# Task goal
Set out exactly, line by line, the stretch of data below that begins at the line containing "open Safety" and ends at the line containing "(h : samples ≠ []) (f", with both ends kept.

Saved data entries
==========

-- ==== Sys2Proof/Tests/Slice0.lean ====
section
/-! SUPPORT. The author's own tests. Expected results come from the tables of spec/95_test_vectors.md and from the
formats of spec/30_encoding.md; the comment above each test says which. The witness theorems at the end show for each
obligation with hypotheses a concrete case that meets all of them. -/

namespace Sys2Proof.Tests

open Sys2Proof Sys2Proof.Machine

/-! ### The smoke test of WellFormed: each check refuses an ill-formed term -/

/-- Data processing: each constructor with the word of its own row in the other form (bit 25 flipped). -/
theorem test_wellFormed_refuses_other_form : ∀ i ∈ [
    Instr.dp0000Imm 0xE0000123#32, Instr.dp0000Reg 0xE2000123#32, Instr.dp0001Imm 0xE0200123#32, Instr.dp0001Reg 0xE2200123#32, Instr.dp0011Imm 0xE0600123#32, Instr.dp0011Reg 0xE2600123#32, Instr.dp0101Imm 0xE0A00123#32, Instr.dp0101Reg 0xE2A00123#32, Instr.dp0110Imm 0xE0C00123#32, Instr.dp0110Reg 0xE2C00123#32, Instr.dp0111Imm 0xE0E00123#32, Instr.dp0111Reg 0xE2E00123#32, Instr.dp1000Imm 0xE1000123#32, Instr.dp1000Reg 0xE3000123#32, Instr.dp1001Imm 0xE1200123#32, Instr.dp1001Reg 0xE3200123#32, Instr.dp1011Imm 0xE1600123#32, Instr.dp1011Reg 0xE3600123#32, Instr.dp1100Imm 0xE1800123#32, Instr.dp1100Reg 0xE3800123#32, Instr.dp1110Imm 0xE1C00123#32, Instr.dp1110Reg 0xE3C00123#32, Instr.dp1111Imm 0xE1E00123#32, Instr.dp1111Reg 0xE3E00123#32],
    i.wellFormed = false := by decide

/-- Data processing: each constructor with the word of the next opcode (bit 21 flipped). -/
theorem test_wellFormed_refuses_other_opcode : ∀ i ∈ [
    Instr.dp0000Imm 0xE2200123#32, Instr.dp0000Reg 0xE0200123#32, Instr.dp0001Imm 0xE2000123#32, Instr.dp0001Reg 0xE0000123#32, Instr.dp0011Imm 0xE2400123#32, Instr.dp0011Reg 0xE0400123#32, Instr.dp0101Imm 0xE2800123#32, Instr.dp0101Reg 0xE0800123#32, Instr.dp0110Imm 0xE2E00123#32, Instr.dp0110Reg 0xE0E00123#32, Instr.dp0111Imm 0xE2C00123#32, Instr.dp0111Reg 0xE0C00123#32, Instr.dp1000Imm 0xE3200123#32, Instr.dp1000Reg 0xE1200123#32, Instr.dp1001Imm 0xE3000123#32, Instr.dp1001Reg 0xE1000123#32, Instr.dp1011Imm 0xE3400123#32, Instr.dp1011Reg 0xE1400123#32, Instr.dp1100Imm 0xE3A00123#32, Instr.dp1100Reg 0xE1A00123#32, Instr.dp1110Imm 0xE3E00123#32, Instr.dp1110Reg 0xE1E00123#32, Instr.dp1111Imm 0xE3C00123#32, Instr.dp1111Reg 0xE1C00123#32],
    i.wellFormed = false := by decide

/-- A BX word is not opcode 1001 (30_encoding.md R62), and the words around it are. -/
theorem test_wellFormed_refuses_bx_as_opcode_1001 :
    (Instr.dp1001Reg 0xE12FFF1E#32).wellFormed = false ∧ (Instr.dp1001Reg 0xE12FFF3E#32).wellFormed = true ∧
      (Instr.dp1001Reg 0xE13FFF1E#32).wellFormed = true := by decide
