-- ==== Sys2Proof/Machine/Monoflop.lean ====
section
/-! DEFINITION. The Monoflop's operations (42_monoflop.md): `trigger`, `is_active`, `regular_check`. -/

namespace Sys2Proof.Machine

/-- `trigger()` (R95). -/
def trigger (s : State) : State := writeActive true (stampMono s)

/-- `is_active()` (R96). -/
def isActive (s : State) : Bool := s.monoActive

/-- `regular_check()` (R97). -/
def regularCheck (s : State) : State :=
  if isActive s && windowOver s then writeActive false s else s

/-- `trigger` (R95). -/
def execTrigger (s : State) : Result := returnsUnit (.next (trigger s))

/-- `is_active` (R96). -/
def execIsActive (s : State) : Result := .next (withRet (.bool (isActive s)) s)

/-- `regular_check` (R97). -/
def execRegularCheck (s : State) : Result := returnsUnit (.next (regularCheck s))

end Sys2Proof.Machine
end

==========

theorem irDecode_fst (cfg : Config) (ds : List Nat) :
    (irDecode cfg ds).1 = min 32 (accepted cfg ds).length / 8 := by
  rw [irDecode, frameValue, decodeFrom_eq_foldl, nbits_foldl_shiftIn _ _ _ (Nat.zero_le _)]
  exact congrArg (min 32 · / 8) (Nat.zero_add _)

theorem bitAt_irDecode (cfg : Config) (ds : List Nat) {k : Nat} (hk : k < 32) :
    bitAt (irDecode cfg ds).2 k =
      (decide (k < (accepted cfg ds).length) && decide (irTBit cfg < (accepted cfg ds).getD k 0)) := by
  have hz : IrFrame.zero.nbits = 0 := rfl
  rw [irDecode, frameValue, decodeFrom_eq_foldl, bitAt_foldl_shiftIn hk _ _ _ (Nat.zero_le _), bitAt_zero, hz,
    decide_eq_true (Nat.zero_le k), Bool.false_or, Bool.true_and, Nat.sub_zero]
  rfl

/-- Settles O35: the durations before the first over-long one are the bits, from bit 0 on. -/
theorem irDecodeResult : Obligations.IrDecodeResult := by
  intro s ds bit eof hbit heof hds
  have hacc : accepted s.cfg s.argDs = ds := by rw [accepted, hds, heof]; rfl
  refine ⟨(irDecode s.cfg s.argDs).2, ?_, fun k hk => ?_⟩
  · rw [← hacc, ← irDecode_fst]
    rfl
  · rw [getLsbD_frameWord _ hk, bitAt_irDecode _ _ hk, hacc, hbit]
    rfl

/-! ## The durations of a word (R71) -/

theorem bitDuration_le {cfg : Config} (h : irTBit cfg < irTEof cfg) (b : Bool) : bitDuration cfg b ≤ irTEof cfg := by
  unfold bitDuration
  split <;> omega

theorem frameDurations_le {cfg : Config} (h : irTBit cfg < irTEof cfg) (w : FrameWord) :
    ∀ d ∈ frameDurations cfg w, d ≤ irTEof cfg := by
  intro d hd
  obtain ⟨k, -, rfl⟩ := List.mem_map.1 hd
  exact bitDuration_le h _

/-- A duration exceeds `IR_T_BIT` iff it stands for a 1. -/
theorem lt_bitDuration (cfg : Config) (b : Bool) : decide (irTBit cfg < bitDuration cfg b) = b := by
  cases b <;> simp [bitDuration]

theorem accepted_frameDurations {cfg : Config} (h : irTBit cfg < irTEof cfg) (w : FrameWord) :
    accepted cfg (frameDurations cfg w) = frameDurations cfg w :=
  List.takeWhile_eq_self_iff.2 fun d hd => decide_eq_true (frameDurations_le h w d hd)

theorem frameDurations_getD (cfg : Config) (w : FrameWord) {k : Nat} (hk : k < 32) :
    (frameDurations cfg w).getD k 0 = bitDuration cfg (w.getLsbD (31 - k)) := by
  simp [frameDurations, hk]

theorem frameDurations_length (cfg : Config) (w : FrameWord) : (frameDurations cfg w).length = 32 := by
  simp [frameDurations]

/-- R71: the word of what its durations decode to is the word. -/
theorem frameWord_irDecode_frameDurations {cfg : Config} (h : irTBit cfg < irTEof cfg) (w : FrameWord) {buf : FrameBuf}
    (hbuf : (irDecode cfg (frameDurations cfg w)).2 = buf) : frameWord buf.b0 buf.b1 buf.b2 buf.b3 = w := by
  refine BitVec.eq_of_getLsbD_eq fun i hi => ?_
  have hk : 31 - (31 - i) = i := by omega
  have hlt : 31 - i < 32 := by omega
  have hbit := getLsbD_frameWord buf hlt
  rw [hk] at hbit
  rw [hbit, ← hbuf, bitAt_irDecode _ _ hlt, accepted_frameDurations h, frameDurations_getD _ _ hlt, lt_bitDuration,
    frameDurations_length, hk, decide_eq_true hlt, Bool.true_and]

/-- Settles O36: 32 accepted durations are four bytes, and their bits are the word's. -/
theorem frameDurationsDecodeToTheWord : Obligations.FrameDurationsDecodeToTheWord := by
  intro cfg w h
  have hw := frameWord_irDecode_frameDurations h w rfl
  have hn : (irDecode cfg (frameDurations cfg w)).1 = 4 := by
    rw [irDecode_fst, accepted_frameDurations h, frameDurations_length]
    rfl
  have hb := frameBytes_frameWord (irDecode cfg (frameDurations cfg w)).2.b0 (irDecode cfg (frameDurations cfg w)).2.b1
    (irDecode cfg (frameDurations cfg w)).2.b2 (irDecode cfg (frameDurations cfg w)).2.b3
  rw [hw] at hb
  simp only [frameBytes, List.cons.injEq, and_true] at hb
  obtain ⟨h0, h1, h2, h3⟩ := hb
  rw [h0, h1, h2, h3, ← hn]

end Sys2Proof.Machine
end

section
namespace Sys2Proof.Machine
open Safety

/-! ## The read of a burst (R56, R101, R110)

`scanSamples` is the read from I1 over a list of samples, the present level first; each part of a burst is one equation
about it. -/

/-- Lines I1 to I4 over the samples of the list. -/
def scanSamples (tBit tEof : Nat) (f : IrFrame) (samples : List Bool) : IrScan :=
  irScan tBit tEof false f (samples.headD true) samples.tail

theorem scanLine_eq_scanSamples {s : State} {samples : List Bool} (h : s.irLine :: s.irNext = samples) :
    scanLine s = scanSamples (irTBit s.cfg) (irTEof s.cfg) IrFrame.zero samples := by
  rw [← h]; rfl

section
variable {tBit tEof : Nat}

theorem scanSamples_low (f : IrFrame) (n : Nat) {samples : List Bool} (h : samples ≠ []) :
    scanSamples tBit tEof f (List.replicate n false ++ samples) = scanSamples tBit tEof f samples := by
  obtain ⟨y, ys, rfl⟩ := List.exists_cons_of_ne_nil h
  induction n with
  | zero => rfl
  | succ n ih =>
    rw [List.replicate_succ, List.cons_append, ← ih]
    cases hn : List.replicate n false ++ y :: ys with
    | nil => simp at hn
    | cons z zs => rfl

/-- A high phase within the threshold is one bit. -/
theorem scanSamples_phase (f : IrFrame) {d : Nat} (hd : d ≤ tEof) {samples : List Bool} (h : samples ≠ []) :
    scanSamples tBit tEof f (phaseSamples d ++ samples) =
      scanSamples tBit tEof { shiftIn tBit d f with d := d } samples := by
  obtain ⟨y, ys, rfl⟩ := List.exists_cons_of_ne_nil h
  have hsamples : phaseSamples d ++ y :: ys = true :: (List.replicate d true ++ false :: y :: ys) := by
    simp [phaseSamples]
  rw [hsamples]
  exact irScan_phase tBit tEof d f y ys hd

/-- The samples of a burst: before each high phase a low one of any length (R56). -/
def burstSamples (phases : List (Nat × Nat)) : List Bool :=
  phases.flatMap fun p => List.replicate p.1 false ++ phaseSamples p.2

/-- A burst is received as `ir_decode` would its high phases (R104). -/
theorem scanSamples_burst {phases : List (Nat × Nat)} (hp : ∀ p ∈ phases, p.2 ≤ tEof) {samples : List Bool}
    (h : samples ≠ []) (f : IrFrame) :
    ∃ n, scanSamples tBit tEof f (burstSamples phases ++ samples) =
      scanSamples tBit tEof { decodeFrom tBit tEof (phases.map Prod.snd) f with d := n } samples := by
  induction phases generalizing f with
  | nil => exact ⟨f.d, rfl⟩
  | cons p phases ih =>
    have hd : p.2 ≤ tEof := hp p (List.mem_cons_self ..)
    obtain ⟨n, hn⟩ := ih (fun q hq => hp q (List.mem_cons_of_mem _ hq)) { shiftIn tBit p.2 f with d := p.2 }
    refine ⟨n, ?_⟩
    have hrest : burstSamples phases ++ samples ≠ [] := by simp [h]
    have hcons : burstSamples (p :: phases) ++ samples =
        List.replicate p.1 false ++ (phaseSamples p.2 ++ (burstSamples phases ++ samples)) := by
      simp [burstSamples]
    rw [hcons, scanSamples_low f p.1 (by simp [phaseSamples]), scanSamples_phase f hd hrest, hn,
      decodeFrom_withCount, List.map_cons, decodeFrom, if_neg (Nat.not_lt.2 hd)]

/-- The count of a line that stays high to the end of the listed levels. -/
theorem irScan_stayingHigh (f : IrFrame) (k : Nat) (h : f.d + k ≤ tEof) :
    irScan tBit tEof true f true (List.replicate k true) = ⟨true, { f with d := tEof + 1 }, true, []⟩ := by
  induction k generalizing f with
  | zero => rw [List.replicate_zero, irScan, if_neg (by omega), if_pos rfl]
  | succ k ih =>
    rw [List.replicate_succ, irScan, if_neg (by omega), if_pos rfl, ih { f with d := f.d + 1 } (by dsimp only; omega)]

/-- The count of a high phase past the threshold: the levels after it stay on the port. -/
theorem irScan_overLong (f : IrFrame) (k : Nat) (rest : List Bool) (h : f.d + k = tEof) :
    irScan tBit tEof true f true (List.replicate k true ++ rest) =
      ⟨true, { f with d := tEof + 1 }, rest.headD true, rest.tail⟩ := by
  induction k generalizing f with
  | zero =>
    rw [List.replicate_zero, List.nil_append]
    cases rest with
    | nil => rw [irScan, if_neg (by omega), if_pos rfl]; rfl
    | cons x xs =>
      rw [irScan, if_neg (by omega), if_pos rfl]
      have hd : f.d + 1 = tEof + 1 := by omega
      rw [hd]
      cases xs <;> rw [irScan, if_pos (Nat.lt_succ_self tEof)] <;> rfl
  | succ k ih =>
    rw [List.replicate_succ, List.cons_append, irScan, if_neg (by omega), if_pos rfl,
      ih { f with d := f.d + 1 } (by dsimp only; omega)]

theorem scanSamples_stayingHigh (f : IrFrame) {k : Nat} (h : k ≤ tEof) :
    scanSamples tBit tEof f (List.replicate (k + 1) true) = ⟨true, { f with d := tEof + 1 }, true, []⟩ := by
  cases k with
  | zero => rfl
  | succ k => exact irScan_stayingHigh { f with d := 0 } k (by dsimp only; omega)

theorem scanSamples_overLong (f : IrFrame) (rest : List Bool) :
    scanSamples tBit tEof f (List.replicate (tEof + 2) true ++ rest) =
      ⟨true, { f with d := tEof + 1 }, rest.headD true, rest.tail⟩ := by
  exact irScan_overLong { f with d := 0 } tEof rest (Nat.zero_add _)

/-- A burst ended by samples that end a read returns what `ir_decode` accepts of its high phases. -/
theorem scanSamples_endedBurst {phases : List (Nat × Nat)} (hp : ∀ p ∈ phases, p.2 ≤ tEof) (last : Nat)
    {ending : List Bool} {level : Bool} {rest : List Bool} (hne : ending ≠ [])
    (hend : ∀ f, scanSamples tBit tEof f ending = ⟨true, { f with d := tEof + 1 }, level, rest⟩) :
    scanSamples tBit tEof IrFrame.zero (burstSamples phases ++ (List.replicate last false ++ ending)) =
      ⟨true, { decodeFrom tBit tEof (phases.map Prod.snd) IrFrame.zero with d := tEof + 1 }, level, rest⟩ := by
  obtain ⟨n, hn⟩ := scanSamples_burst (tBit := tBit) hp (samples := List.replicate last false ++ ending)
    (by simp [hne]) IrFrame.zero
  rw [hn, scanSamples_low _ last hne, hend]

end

==========

# Your solution
open Safety

/-! ## The read of a burst (R56, R101, R110)

`scanSamples` is the read from I1 over a list of samples, the present level first; each part of a burst is one equation
about it. -/

/-- Lines I1 to I4 over the samples of the list. -/
def scanSamples (tBit tEof : Nat) (f : IrFrame) (samples : List Bool) : IrScan :=
  irScan tBit tEof false f (samples.headD true) samples.tail

theorem scanLine_eq_scanSamples {s : State} {samples : List Bool} (h : s.irLine :: s.irNext = samples) :
    scanLine s = scanSamples (irTBit s.cfg) (irTEof s.cfg) IrFrame.zero samples := by
  rw [← h]; rfl

section
variable {tBit tEof : Nat}

theorem scanSamples_low (f : IrFrame) (n : Nat) {samples : List Bool} (h : samples ≠ []) :
    scanSamples tBit tEof f (List.replicate n false ++ samples) = scanSamples tBit tEof f samples := by
  obtain ⟨y, ys, rfl⟩ := List.exists_cons_of_ne_nil h
  induction n with
  | zero => rfl
  | succ n ih =>
    rw [List.replicate_succ, List.cons_append, ← ih]
    cases hn : List.replicate n false ++ y :: ys with
    | nil => simp at hn
    | cons z zs => rfl

/-- A high phase within the threshold is one bit. -/
theorem scanSamples_phase (f : IrFrame) {d : Nat} (hd : d ≤ tEof) {samples : List Bool} (h : samples ≠ []) :
    scanSamples tBit tEof f (phaseSamples d ++ samples) =
      scanSamples tBit tEof { shiftIn tBit d f with d := d } samples := by
  obtain ⟨y, ys, rfl⟩ := List.exists_cons_of_ne_nil h
  have hsamples : phaseSamples d ++ y :: ys = true :: (List.replicate d true ++ false :: y :: ys) := by
    simp [phaseSamples]
  rw [hsamples]
  exact irScan_phase tBit tEof d f y ys hd

/-- The samples of a burst: before each high phase a low one of any length (R56). -/
def burstSamples (phases : List (Nat × Nat)) : List Bool :=
  phases.flatMap fun p => List.replicate p.1 false ++ phaseSamples p.2

/-- A burst is received as `ir_decode` would its high phases (R104). -/
theorem scanSamples_burst {phases : List (Nat × Nat)} (hp : ∀ p ∈ phases, p.2 ≤ tEof) {samples : List Bool}
    (h : samples ≠ []) (f : IrFrame) :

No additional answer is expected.